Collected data
-- ==== Sys2Proof/Decode.lean ====
section
/-! DEFINITION. Decoding (01, R24 to R43, R399; 03, R66 to R74): a header and the words of its clause are read into
instructions or refused with the cause code and DETAIL the spec names; after the decoder, the encoder, written from the
same encoding tables. -/
namespace Sys2Proof

/-- Bits [lo + n - 1 : lo] of a word. -/
def fld (n : Nat) (w : Word) (lo : Nat) : BitVec n := BitVec.ofNat n (w.toNat / 2 ^ lo)

/-- Bit lo of a word. -/
def bit (w : Word) (lo : Nat) : Bool := w.toNat / 2 ^ lo % 2 == 1

/-- A fault found at decode: the cause code of R43 and what TRAPCAUSE.DETAIL holds for it. -/
structure Cause where
  code   : Nat
  detail : Nat
  deriving DecidableEq, Repr

/-- The class of a word, bits [31:29] (R66). -/
def wordClass (w : Word) : Nat := (fld 3 w 29).toNat

/-- The opcode of a word: bits [28:23], in class VI bits [28:24] (R66). -/
def wordOp (w : Word) : Nat := if wordClass w = 1 then (fld 5 w 24).toNat else (fld 6 w 23).toNat

/-- Class in [8:6] and opcode in [5:0] (R67, R163). -/
def classOp (w : Word) : Nat := wordClass w * 64 + wordOp w

/-- The instruction of class VR that opcode `op` names (03, R68); none for a reserved opcode. -/
def parseVR (op : Nat) (w : Word) : Option Instr :=
  match op with
  | 0 => some (.viadd (fld 7 w 16) (fld 7 w 9) (fld 7 w 2) (bit w 1) (bit w 0))
  | 1 => some (.visub (fld 7 w 16) (fld 7 w 9) (fld 7 w 2) (bit w 1) (bit w 0))
  | 2 => some (.viadds (fld 7 w 16) (fld 7 w 9) (fld 7 w 2) (bit w 1) (bit w 0))
  | 3 => some (.visubs (fld 7 w 16) (fld 7 w 9) (fld 7 w 2) (bit w 1) (bit w 0))
  | 4 => some (.vimul (fld 7 w 16) (fld 7 w 9) (fld 7 w 2) (bit w 1) (bit w 0))
  | 5 => some (.vimulh (fld 7 w 16) (fld 7 w 9) (fld 7 w 2) (bit w 1) (bit w 0))
  | 6 => some (.vumulh (fld 7 w 16) (fld 7 w 9) (fld 7 w 2) (bit w 1) (bit w 0))
  | 7 => some (.vimac (fld 7 w 16) (fld 7 w 9) (fld 7 w 2) (bit w 1) (bit w 0))
  | 8 => some (.vimin (fld 7 w 16) (fld 7 w 9) (fld 7 w 2) (bit w 1) (bit w 0))
  | 9 => some (.vimax (fld 7 w 16) (fld 7 w 9) (fld 7 w 2) (bit w 1) (bit w 0))
  | 10 => some (.vumin (fld 7 w 16) (fld 7 w 9) (fld 7 w 2) (bit w 1) (bit w 0))
  | 11 => some (.vumax (fld 7 w 16) (fld 7 w 9) (fld 7 w 2) (bit w 1) (bit w 0))
  | 12 => some (.vand (fld 7 w 16) (fld 7 w 9) (fld 7 w 2) (bit w 1) (bit w 0))
  | 13 => some (.vor (fld 7 w 16) (fld 7 w 9) (fld 7 w 2) (bit w 1) (bit w 0))
  | 14 => some (.vxor (fld 7 w 16) (fld 7 w 9) (fld 7 w 2) (bit w 1) (bit w 0))
  | 15 => some (.vandn (fld 7 w 16) (fld 7 w 9) (fld 7 w 2) (bit w 1) (bit w 0))
  | 16 => some (.vshl (fld 7 w 16) (fld 7 w 9) (fld 7 w 2) (bit w 1) (bit w 0))
  | 17 => some (.vshr (fld 7 w 16) (fld 7 w 9) (fld 7 w 2) (bit w 1) (bit w 0))
  | 18 => some (.vsar (fld 7 w 16) (fld 7 w 9) (fld 7 w 2) (bit w 1) (bit w 0))
  | 19 => some (.vrol (fld 7 w 16) (fld 7 w 9) (fld 7 w 2) (bit w 1) (bit w 0))
  | 20 => some (.vclz (fld 7 w 16) (fld 7 w 9) (bit w 1) (bit w 0))
  | 21 => some (.vpopc (fld 7 w 16) (fld 7 w 9) (bit w 1) (bit w 0))
  | 22 => some (.vbrev (fld 7 w 16) (fld 7 w 9) (bit w 1) (bit w 0))
  | 23 => some (.viabs (fld 7 w 16) (fld 7 w 9) (bit w 1) (bit w 0))
  | 24 => some (.vfadd (fld 7 w 16) (fld 7 w 9) (fld 7 w 2) (bit w 1) (bit w 0))
  | 25 => some (.vfsub (fld 7 w 16) (fld 7 w 9) (fld 7 w 2) (bit w 1) (bit w 0))
  | 26 => some (.vfmul (fld 7 w 16) (fld 7 w 9) (fld 7 w 2) (bit w 1) (bit w 0))
  | 27 => some (.vfma (fld 7 w 16) (fld 7 w 9) (fld 7 w 2) (bit w 1) (bit w 0))
  | 28 => some (.vfnma (fld 7 w 16) (fld 7 w 9) (fld 7 w 2) (bit w 1) (bit w 0))
  | 29 => some (.vfmin (fld 7 w 16) (fld 7 w 9) (fld 7 w 2) (bit w 1) (bit w 0))
  | 30 => some (.vfmax (fld 7 w 16) (fld 7 w 9) (fld 7 w 2) (bit w 1) (bit w 0))
  | 31 => some (.vfcopysign (fld 7 w 16) (fld 7 w 9) (fld 7 w 2) (bit w 1) (bit w 0))
  | 32 => some (.vhaddBf (fld 7 w 16) (fld 7 w 9) (fld 7 w 2) (bit w 1) (bit w 0))
  | 33 => some (.vhmulBf (fld 7 w 16) (fld 7 w 9) (fld 7 w 2) (bit w 1) (bit w 0))
  | 34 => some (.vhfmaBf (fld 7 w 16) (fld 7 w 9) (fld 7 w 2) (bit w 1) (bit w 0))
  | 35 => some (.vhaddH (fld 7 w 16) (fld 7 w 9) (fld 7 w 2) (bit w 1) (bit w 0))
  | 36 => some (.vhmulH (fld 7 w 16) (fld 7 w 9) (fld 7 w 2) (bit w 1) (bit w 0))
  | 37 => some (.vhfmaH (fld 7 w 16) (fld 7 w 9) (fld 7 w 2) (bit w 1) (bit w 0))
  | 38 => some (.vdot2Bf (fld 7 w 16) (fld 7 w 9) (fld 7 w 2) (bit w 1) (bit w 0))
  | 39 => some (.vdot4I8 (fld 7 w 16) (fld 7 w 9) (fld 7 w 2) (bit w 1) (bit w 0))
  | 40 => some (.vmov (fld 7 w 16) (fld 7 w 9) (bit w 1) (bit w 0))
  | 41 => some (.vfabs (fld 7 w 16) (fld 7 w 9) (bit w 1) (bit w 0))
  | 42 => some (.vfneg (fld 7 w 16) (fld 7 w 9) (bit w 1) (bit w 0))
  | _ => none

§ Directions for this task: Can you repeat, word for word, every line above from the one containing "some (.vandn (fld" down to the one containing "some (.vbrev (fld", including both?

§ Worked solution:
  | 15 => some (.vandn (fld 7 w 16) (fld 7 w 9) (fld 7 w 2) (bit w 1) (bit w 0))
  | 16 => some (.vshl (fld 7 w 16) (fld 7 w 9) (fld 7 w 2) (bit w 1) (bit w 0))
  | 17 => some (.vshr (fld 7 w 16) (fld 7 w 9) (fld 7 w 2) (bit w 1) (bit w 0))
  | 18 => some (.vsar (fld 7 w 16) (fld 7 w 9) (fld 7 w 2) (bit w 1) (bit w 0))
  | 19 => some (.vrol (fld 7 w 16) (fld 7 w 9) (fld 7 w 2) (bit w 1) (bit w 0))
  | 20 => some (.vclz (fld 7 w 16) (fld 7 w 9) (bit w 1) (bit w 0))
  | 21 => some (.vpopc (fld 7 w 16) (fld 7 w 9) (bit w 1) (bit w 0))
  | 22 => some (.vbrev (fld 7 w 16) (fld 7 w 9) (bit w 1) (bit w 0))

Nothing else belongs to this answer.